I have a data frame with multiple columns that I would like to convert to a .json file. The structure of the .json file should be as such: I want to use one column as an 'identifier' column, where the values serve as keys for a dictionary. All values in this column are unique. All other columns should be represented as key-value-mappings for each unique value of the identifier column in the order of appearance. I am also looking for a function to reproduce the data frame based on this .json file.
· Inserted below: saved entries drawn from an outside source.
/-- R245: every row is made and every write acknowledged; then the signal, and then CP falls. A cancelled job sends none (R248). -/
def execJobComplete (id : Nat) (s : State) : Outcome State Fault Refusal :=
  match s.findJob id with
  | none => .next s
  | some j =>
    if !j.running || j.build.isSome || decide (j.rows < j.total) || s.jobMsgs id then .next s
    else if j.cancel then .next (s.jobCancelled j)
    else
      match j.bad, j.signal with
      | some c, _ => .next (s.jobFault j c)
      | none, none => .next (s.jobDone j)
      | none, some (cap, off, v, sc) => .next (if j.signalled then s.jobDone j else s.sendSignal j cap off v sc)

/-! ### Operations (R239, R243, R247, R248) -/

/-- The handles of the submitting task, as they stand at the issue (R240). -/
def taskHandles (c : Core) : Handles := fun n => some (c.rh (BitVec.ofNat 4 n), c.rhtag (BitVec.ofNat 4 n))

/-- The job of a card, before it has a number. -/
def mkJob (die core : Nat) (owner : JobOwner) (ctx : BitVec 16) (lid : BitVec 32) (ticket : BitVec 16) (slot : Slot) (rm : Rm)
    (work : JobWork) (sh dh ah gh : Cap) (after : List Nat) : Job :=
  { id := 0, die := die, home := die, owner := owner, core := core, ctx := ctx, lid := lid, ticket := ticket, slot := slot, seq := 0
    work := work
    sh := sh, dh := dh, ah := ah, gh := gh, rm := rm, rows := 0, started := false, paused := false, after := after
    edges := [], cancel := false, bad := none, signalled := false, build := none }

/-- A job enters the die's order, behind the earlier jobs that its footprint meets. -/
def State.acceptJob (s : State) (j : Job) : State :=
  let edges := (s.dev.jobs.filter j.waitsFor).map (·.id)
  { s with dev := { s.dev with
    jobs := s.dev.jobs ++ [{ j with id := s.dev.nextJob, edges := edges }], nextJob := s.dev.nextJob + 1 } }

/-- The issue of a job by the acting core: CP rises and the ticket is written (R239, R243). -/
def State.submit (s : State) (c : Core) (work : JobWork) (sh dh ah gh : Cap) (after : List Nat) (xd : XReg) : State :=
  let n := s.iss.core
  let t := c.task
  let j := mkJob (dieOf n) n (.task ((t.map (·.uid)).getD 0)) ((t.map (·.ctx)).getD 0) ((t.map (·.lid)).getD 0) c.m.ticket
    s.iss.slot c.c.rm work sh dh ah gh (c.m.fenced ++ after)
  let c := (c.addCp).push (mkPend s.iss.slot 1 (.x xd (c.m.ticket.setWidth 64)))
  (s.setCur { c with m := { c.m with ticket := c.m.ticket + 1 } }).acceptJob { j with seq := c.m.nextId }

/-- Submit a copy card after its checks. -/
def State.submitCopy (s : State) (c : Core) (card : BitVec 512) (coff : Nat) (xd : XReg) : Except Fail State := do
  let hs := taskHandles c
  s.checkCopyCard (some s.iss.core) (capCtx (c.rh 0)) card hs coff
  let k := copyCard card
  .ok (s.submit c (.copy card) (hs.cap k.sh) (hs.cap k.dh) (hs.cap k.ah) (hs.cap k.gh) [] xd)

/-- Submit a WPE card after its checks. -/
def State.submitWpe (s : State) (c : Core) (card : BitVec 512) (coff : Nat) (xd : XReg) : Except Fail State := do
  let hs := taskHandles c
  s.checkWpeCard s.iss.core (capCtx (c.rh 0)) card hs coff
  let k := wpeCard card
  .ok (s.submit c (.wpe card) (hs.cap k.sh) (hs.cap k.dh) (hs.cap k.mh) (hs.cap k.gh) [] xd)

/-- The 64 bytes of a card in SPAD, little-endian. -/
def State.cardAt (s : State) (c : Core) (h : HReg) (off : Nat) : BitVec 512 :=
  BitVec.ofNat 512 (s.nat (s.place s.iss.core (c.rh h) (capBase (c.rh h) + off)) 64)

/-- R239: a card stands in SPAD, 64-aligned. -/
def needCard : Need := { spaces := [spSpad], perm := permR, align := 64 }

/-- Marked granules of the card (log 31). -/
def State.cardMarks (s : State) (c : Core) (h : HReg) (off : Nat) : List Holder :=
  ((granules (s.place s.iss.core (c.rh h) (capBase (c.rh h) + off)) 64).filter (KeySet.has s.marks)).map .granule

/-- Handles that the card of a job names and its kind uses (R169, R240). -/
def cardHandles (card : BitVec 512) (wpe : Bool) : List HReg :=
  let ns := if wpe then
      let k := wpeCard card
      (if k.kind = kUnmap then [] else [k.sh]) ++ [k.dh] ++ (if k.side then [k.mh] else []) ++ (if k.sig then [k.gh] else [])
    else
      let k := copyCard card
      (if k.hasSrc then [k.sh] else []) ++ [k.dh] ++ (if k.indexed then [k.ah] else []) ++ (if k.sig then [k.gh] else [])
  ns.map (BitVec.ofNat 4)

/-- The poison check on the handles that a card names, which its issue reads (R240, R429). -/
def State.handlePoison (s : State) (hs : List HReg) : Option Trap :=
  match s.cur.marks { Uses.none with hr := hs } with
  | [] => none
  | h :: t => some { mkTrap 0xA0 h.tval s.iss.slot s.cur with zero := h :: t }

/-- A job operation whose card has been read: poison of its own registers and of the handles that the card names, and then `k`. -/
def jobOp (i : Instr) (s : State) (hs : List HReg) (k : State → Core → Except Fail State) : Outcome State Fault Refusal :=
  match s.poisonTrap i 0, s.handlePoison hs with
  | none, some t => .next (s.raise t)
  | _, _ => slotOpS i s k
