/-- A row or block has been made, or the job has ended at it. -/
def State.rowDone (s : State) (j : Job) (r : RowEnd) : State :=
  match r with
  | .wait => s
  | .fault c s => s.jobFault j c
  | .ok s => s.setJob { j with rows := j.rows + 1 }

/-- R393, R248: a cancelled WPE job stops where no build stands. -/
def State.stopWpe (s : State) (j : Job) : State := s.jobCancelled j

/-- One row of a copy job, or one block of an INSPECT or UNMAP job, or the fault that ends the job. -/
def execCopyRow (id : Nat) (s : State) : Outcome State Fault Refusal :=
  match s.findJob id with
  | none => .next s
  | some j =>
    if !j.running then .next s
    else
      match j.bad, j.work with
      | some c, _ => .next (s.jobFault j c)
      | none, .copy card => if j.rows < j.total then .next (s.rowDone j (s.copyRow j card)) else .next s
      | none, .wpe card =>
        let k := wpeCard card
        if j.cancel && j.build.isNone then .next (s.stopWpe j)
        else if j.rows < j.total ∧ 3 ≤ k.kind then .next (s.rowDone j (s.wpeBlock j k))
        else .next s
      | none, .signal _ _ => .next s

/-- R305, R306: the build of a job's next block begins: the old block and the source are read and a slot is popped. A
bank builds one block at a time, a die 16 banks. -/
def State.startBuild (s : State) (j : Job) (k : WpeCard) : State :=
  let addr := wpeBlockAddr j k j.rows
  let bankNo := bankOf j.die addr
  let blk := blkOf addr
  let busy := s.building j.die
  if busy.contains bankNo ∨ 16 ≤ busy.length then s
  else
    match s.blockFault j addr with
    | some c => (s.countPiece j j.dh addr 256).jobFault j c
    | none =>
    match s.newBlock j k j.rows with
    | none => s
    | some (.error c) =>
      let s := if c = 0xA1 ∧ (s.oldBlock bankNo blk).isNone ∧ k.kind = kRows then s.countMac j.core j.die addr false else s
      let s := if c = 0xA3 ∨ c = 0x28 ∨ c = 0x29 then s.countBuildRead j k j.rows c else s
      s.jobFault j c
    | some (.ok (vals, side, mp)) =>
      let s := if k.kind = kRows ∧ (s.oldBlock bankNo blk).isNone then s.countMac j.core j.die addr false else s
      s.popSlot j { bankNo := bankNo, blk := blk, slot := 0, tries := 0, it := 0, ok := 0, vals := vals, side := side, mp := mp }

def execWpeBuildStart (id : Nat) (s : State) : Outcome State Fault Refusal :=
  match s.findJob id with
  | none => .next s
  | some j =>
    match j.work with
    | .wpe card =>
      let k := wpeCard card
      if !j.running || j.build.isSome || decide (j.total ≤ j.rows) then .next s
      else if j.cancel then .next (s.stopWpe j)
      else
        match j.bad with
        | some c => .next (s.jobFault j c)
        | none => if 3 ≤ k.kind then .next (s.rowDone j (s.wpeBlock j k)) else .next (s.startBuild j k)
    | _ => .next s

/-- The switch (R305): contents, MAC and FLAGS stand in the slot, the remap entry names it, the old slot waits for its
release. -/
def State.switchBlock (s : State) (j : Job) (b : Build) : State :=
  let was := s.slotOfBlock b.bankNo b.blk
  let fl : Byte := if b.mp then 1 else 0
  let mac := blockMac b.bankNo b.blk b.vals b.side fl
  let k := slotKey b.bankNo b.slot
  let s := { s with mem := Memory.writeList s.mem k (b.vals ++ b.side ++ leBytes 8 mac.toNat ++ [fl]) }
  let s := s.setWt { s.dev.wt with bad := s.dev.wt.bad.filter (· != slotNo b.bankNo b.slot) }
  let s := (s.setRemap b.bankNo b.blk (some b.slot)).releaseLater b.bankNo was
  let j := { j with build := none, rows := j.rows + 1 }
  if j.cancel then (s.setJob j).stopWpe j else s.setJob j

/-- The switch of a verified block, or its refusal (R345, R346): the block keeps its contents, the popped slot goes back, and the job ends. -/
def State.endBuild (s : State) (j : Job) (b : Build) : State :=
  let addr := blockAddr b.bankNo b.blk
  match s.blockFault j addr with
  | some c => ((s.returnBuilds (·.id == j.id)).countPiece j j.dh addr 256).jobFault j c
  | none => s.switchBlock j b

/-- R305, R306: an iteration pulses every row not verified; `ok` says which rows then sense as intended. -/
def execWpePulseIteration (id : Nat) (ok : BitVec 5) (s : State) : Outcome State Fault Refusal :=
  match s.findJob id with
  | none => .next s
  | some j =>
    match j.build with
    | none => .next s
    | some b =>
      let rows := (List.range 5).filter (fun r => !bit b.ok r)
      let s := s.setWt { s.dev.wt with wear := rows.foldl (fun w r =>
        insertAt w (8 * slotNo b.bankNo b.slot + r) (s.wearOf b.bankNo b.slot r + 1)) s.dev.wt.wear }
      let b := { b with ok := b.ok ||| ok, it := b.it + 1 }
      let worn := s.worn b.bankNo b.slot
      if !worn && b.ok == 0x1F then .next (s.endBuild j b)
      else if worn || decide (8 ≤ b.it) || b.ok == 0x1F then
        let s := s.retireSlot b.bankNo (some b.blk)
        if b.tries + 1 = 4 then .next (s.buildFault j b.bankNo b.blk 0x83)
        else .next (s.popSlot j { b with tries := b.tries + 1 })
      else .next (s.setJob { j with build := some b })

/-! ### Regions (R298 to R300) -/

def State.region (s : State) (die r : Nat) : BitVec 128 := lookupD 0 s.dev.wt.regions (64 * die + r)
def State.setRegion (s : State) (die r : Nat) (v : BitVec 128) : State :=
  s.setWt { s.dev.wt with regions := insertAt s.dev.wt.regions (64 * die + r) v }

def regionState (v : BitVec 128) : Nat := (fld v 0 2).toNat
def withState (v : BitVec 128) (st : BitVec 2) : BitVec 128 := fld v 2 126 ++ st

/-- Two regions share a block. -/
def regionsMeet (a b : BitVec 128) : Bool :=
  decide ((fld a 98 7).toNat ≤ (fld b 105 7).toNat) && decide ((fld b 98 7).toNat ≤ (fld a 105 7).toNat) &&
    decide ((fld a 56 21).toNat < (fld b 56 21).toNat + (fld b 77 21).toNat) &&
    decide ((fld b 56 21).toNat < (fld a 56 21).toNat + (fld a 77 21).toNat)

/-- R299: what opening or sealing asks of a region's fields. -/
def State.regionLegal (s : State) (die r : Nat) (v : BitVec 128) : Bool :=
  decide ((fld v 98 7).toNat ≤ (fld v 105 7).toNat) && decide ((fld v 105 7).toNat ≤ 95) && decide (1 ≤ (fld v 77 21).toNat) &&
    decide ((fld v 56 21).toNat + (fld v 77 21).toNat ≤ homeSlots) &&
    (List.range 64).all (fun k => k == r || regionState (s.region die k) == 0 || !regionsMeet v (s.region die k))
Here's an example code that produces a dummy data frame:
import numpy as np
import pandas as pd
data_dictionary = {'col_1':[np.nan,np.nan,np.nan,np.nan],
'col_2':[np.nan,1,np.nan,1],
'col_3':['a','b','c','d'],
'col_4':['description of a','description of b','description of c','description of d']}
df = pd.DataFrame(data_dictionary)
which gives:
col_1 col_2 col_3 col_4
0 NaN NaN a description of a
1 NaN 1.0 b description of b
2 NaN NaN c description of c
3 NaN 1.0 d description of d
And this is how the .json file should look like (using col_3 as identifier column):
{
"col_3": {
"a": {
"col_1": null,
"col_2": null,
"col_4": "description of a"
},
"b": {
"col_1": null,
"col_2": 1,
"col_4": "description of b"
},
"c": {
"col_1": null,
"col_2": null,
"col_4": "description of c"
},
"d": {
"col_1": null,
"col_2": 1,
"col_4": "description of d"
}
}
}
df.set_index('col_3').to_json(orient='index')almost solve your problem.